9. Shri Gursahani, on the other hand, submitted that section 92 of C.P. Code, 1908 also contemplates filing of a suit by persons having interests in the trust after obtaining the consent of the Advocate General in writing and yet the courts have held that Chamber Summons can be restored to for the purpose of carrying out amendments in the scheme. Relying on a Full Bench decision of Mysore High Court in the case Gollaleshwar Dev of Golgeri Trust and others v. Gangawwa Kom Shantayya Math and others, A.I.R. 1972 (Mysore)1, he stated that section 92 of the C.P. Code and section 50 of the Act are in pari materia and, therefore, if Chamber Summons can be taken in the proceedings under section 92 of the C.P. Code, the same procedure can well be followed under section 50 of the Act. His contention, thus, is that City Civil Court had jurisdiction to consider the trustee's application for amendment of the scheme in Chamber Summons proceedings. Further, inviting our attention to the fact that the Charity Commissioner was made a respondent in the proceedings, the objections raised by the petitioners, according to him, were at best technical. He also invited our attention to the amendment of Clause 7(b) of the scheme in the year 1983 to show that the trust is not purely religious trust. According to him, it is a public religious and charitable trust in name and spirit. It is urged that the objects of the trust has not been changed as alleged as the main beneficiaries of the trust continue to be Swetamber Murti Pujak Jains. Shri Sathe, the learned Counsel for the Charity Commissioner supported the stands of the trustees.

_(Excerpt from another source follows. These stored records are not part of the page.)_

/-- The Pods to which an evaluation is dealt: those in service, on the stack that STACK names or on both, and only on
the stack without an ACTIVE Chard while the fallback of R350 holds for a re-check. -/
def evalPods (s : State) (only : Option Nat) : List Nat :=
  match only with
  | some k => (podsInService s).filter (fun g => g / 32 == k)
  | none => podsInService s

/-- Deals batches 0 to B − 1 of an evaluation in contiguous runs: rank r of P receives floor(r·B/P) to
floor((r+1)·B/P) − 1 (R157). -/
def dealBatches (s : State) (rid total : Nat) (gs : List Nat) : State :=
  let p := gs.length
  (gs.zip (List.range p)).foldl (fun s gr =>
    let lo := gr.2 * total / p
    let hi := (gr.2 + 1) * total / p
    podUpd s gr.1 (fun x => { x with list := rangeAdd x.list ⟨rid, lo, hi - lo⟩, asked := 0, busy := false, idle := false })) s

/-- Starts the evaluation of a released class 0x01 descriptor (R275). -/
def startEval (s : State) (t : Task) : State :=
  let flags := memGet s (t.desc.param + 3)
  let main := t.desc.opId == 0x0101 && bit flags 3
  let recheck := t.desc.opId == 0x0102 && bit flags 2
  let only := if t.desc.stackSel ≤ 1 then some t.desc.stackSel else if recheck then s.pod.onlyStack else none
  let e : Eval := { task := t, total := t.desc.arg0, done := 0, only := only, started := false, exited := false,
                    main := main, recheck := recheck, clear := 0, blocked := 0, unknown := 0, outside := 0 }
  let s := { s with pod := { s.pod with evals := s.pod.evals ++ [e], cycBatch := s.pod.cycBatch + t.desc.arg0 } }
  dealBatches s t.rid t.desc.arg0 (evalPods s only)

/-- Whether Pod g holds a batch of an evaluation in execution. -/
def podHas (s : State) (g rid : Nat) : Bool := (podGet s g).exec.any (fun b => !b.golden && b.rid == rid)

/-- An evaluation leaves the Pods with its queued batches, those in execution, and the entries that wait for a queue. -/
def dropEval (s : State) (rid : Nat) : State :=
  let out := fun (l : List BRange) => l.filter (fun r => r.rid != rid)
  let waits := fun (x : Stall) => x.ends && idClass x.unit == 1 && podHas s (podOf x.unit) rid
  { s with sched := { s.sched with stalls := s.sched.stalls.filter (fun x => !waits x) }, pod := { s.pod with
      evals := s.pod.evals.filter (fun e => e.task.rid != rid)
      pods := s.pod.pods.filterMap (fun (p : Nat × Pod) =>
        let held := match p.2.exec with
          | some b => !b.golden && b.rid == rid
          | none => false
        let x := { p.2 with list := out p.2.list, left := out p.2.left, exec := if held then none else p.2.exec,
                            reply := p.2.reply.map out }
        if x = Pod.empty then none else some (p.1, x)) } }

/-- An evaluation ends failed (R279). -/
def evalFail (s : State) (e : Eval) (unit : Nat) : State := endFailed (dropEval s e.task.rid) e.task unit

/-! ### Release engines -/

/-- Whether Watch gates the class of a released descriptor (R470): Pods, Cobs, Radishes, Chards, and Parsnip work other
than ESTIMATE; `est` says that a Parsnip descriptor is of class ESTIMATE. -/
def watchGates (s : State) (d : Desc) (est : Bool) : Bool :=
  s.cpm.watch && (d.cls == 1 || d.cls == 3 || d.cls == 5 || d.cls == 7 || (d.cls == 4 && !est))

/-- Whether a class 0x03 descriptor names a model slot without weights (R314): `bad` lists such slots. -/
def slotBad (s : State) (bad : List Nat) (d : Desc) : Bool :=
  d.cls == 3 && bad.contains (memGet s (d.param + 16))

/-- The result slot of an output address that was valid before a tick, 0 for none (R228). -/
def slotBefore (s : State) (a tick : Nat) : Nat :=
  match s.psn.slots.find? (fun x => x.1 == a && decide (x.2.2 < tick)) with
  | some x => x.2.1
  | none => 0

/-- The warm start of a problem: the slot that was valid at the start of the clk of release (R228). -/
def warmAt (s : State) (d : Desc) (tick : Nat) : Nat := if d.opId = 0x0301 then slotBefore s (memLe s (d.param + 64) 8) tick else 0

/-- A descriptor of a release goes to its ready list (R264, R266, R273, R308); `est` and `bad` as above. None when the ready list
holds 512 entries and the engine stalls (R276). -/
def copyOne (s : State) (est : State → Nat → Bool) (bad : List Nat) (r : Release) (d0 : Desc) : Option State :=
  let off := if r.pcopy = 1 then (match s.plan.run with | some p => p.copyOff | none => 0) else 0
  let d := { d0 with param := d0.param + (if r.ctr < ctrPlan s then off else 0) }
  let k := chooseStack s d r.ctr
  let inv := if d.cls = 3 ∧ descReject d false = 0 ∧ !watchGates s d false then joinInv s (memGet s (d.param + 16)) d.param else (0, s)
  let t : Task := { desc := d, rid := s.sched.nextRid, cycle := r.cycle, stack := k, byHusk := false,
                    pcopy := r.pcopy, rerun := false, excl := none, began := false, startCycle := 0, startPhase := 0,
                    lateChecked := false, resumed := false, ueRegion := none, ctr := r.ctr,
                    ver := r.ver, gen := r.gen, wgen := r.wgen, inv := inv.1, warm := warmAt s d r.tick }
  let s1 := { inv.2 with sched := { s.sched with nextRid := s.sched.nextRid + 1 } }
  let rej := descReject d false
  if rej ≠ 0 then some (endFailed (raiseOnion s1 r.stack 0x0A07 0xFFFF d.taskId rej) t 0xFFFF)
  else if watchGates s d (est s d.param) then some (endFailed s1 t 0xFFFF)
  else if slotBad s bad d then some (endFailed s1 t 0xFFFF)
  else if d.cls = 1 then some (startEval s1 t)
  else if 512 ≤ (readyGet s (taskKey t)).length then none
  else some (readyTail s1 t)

/-- Places up to `n` descriptors of the release at the head of an engine; answers the remainder of the release and
whether the engine stalled. -/
def copyMany (est : State → Nat → Bool) (bad : List Nat) : Nat → State → Release → State × Option Release × Bool
  | 0, s, r => (s, some r, false)
  | n + 1, s, r =>
    match r.descs[r.next]? with
    | none => (s, none, false)
    | some d => match copyOne s est bad r d with
      | none => (s, some r, true)
      | some s' =>
        if r.descs.length ≤ r.next + 1 then (s', none, false)
        else copyMany est bad n s' { r with next := r.next + 1 }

10. We are in agreement with the learned Counsel for the petitioners that under the 'liberty to apply' clause (being Clause No. 26 with or without amendment), the original scheme cannot be scrapped and an altogether new scheme cannot be framed. 'Liberty to apply' clause is at best an enabling clause for seeking amendment in a scheme framed earlier subject to the condition specified in section 92 of the C.P. Code and after coming into force of the Bombay Public Trusts Act subject to the conditions contemplated in sections 50, 50-A, 51, 55, 56, 56-A, and 56-B of the Act. There cannot possibly be any dispute about this proposition as the meaning and scope of 'liberty to apply' clause is well settled in view of the decisions in the cases of---

(i) Ratilal Ramchand Gandhi and others v. State of Company and others, : [1954]1SCR1055

(ii) Shah Chhotalal Lallubhai and others v. The Charity Commissioner, Bombay and others, : [1965]2SCR811 .

(iii) S.P. Mittal v. Union of India and others, : [1983]1SCR729 .

11. For the proposition the specific provisions of section 50 of the Act override the general provisions of section 92 of the C.P. Code and that a scheme settled under section 92 of the C.P. Code is not independent of section 50 of the Act, we have an authority of Gujarat High Court in the case of Y.A. Faroqui v. I.A. Sheikh, 17 G.L.R. 54.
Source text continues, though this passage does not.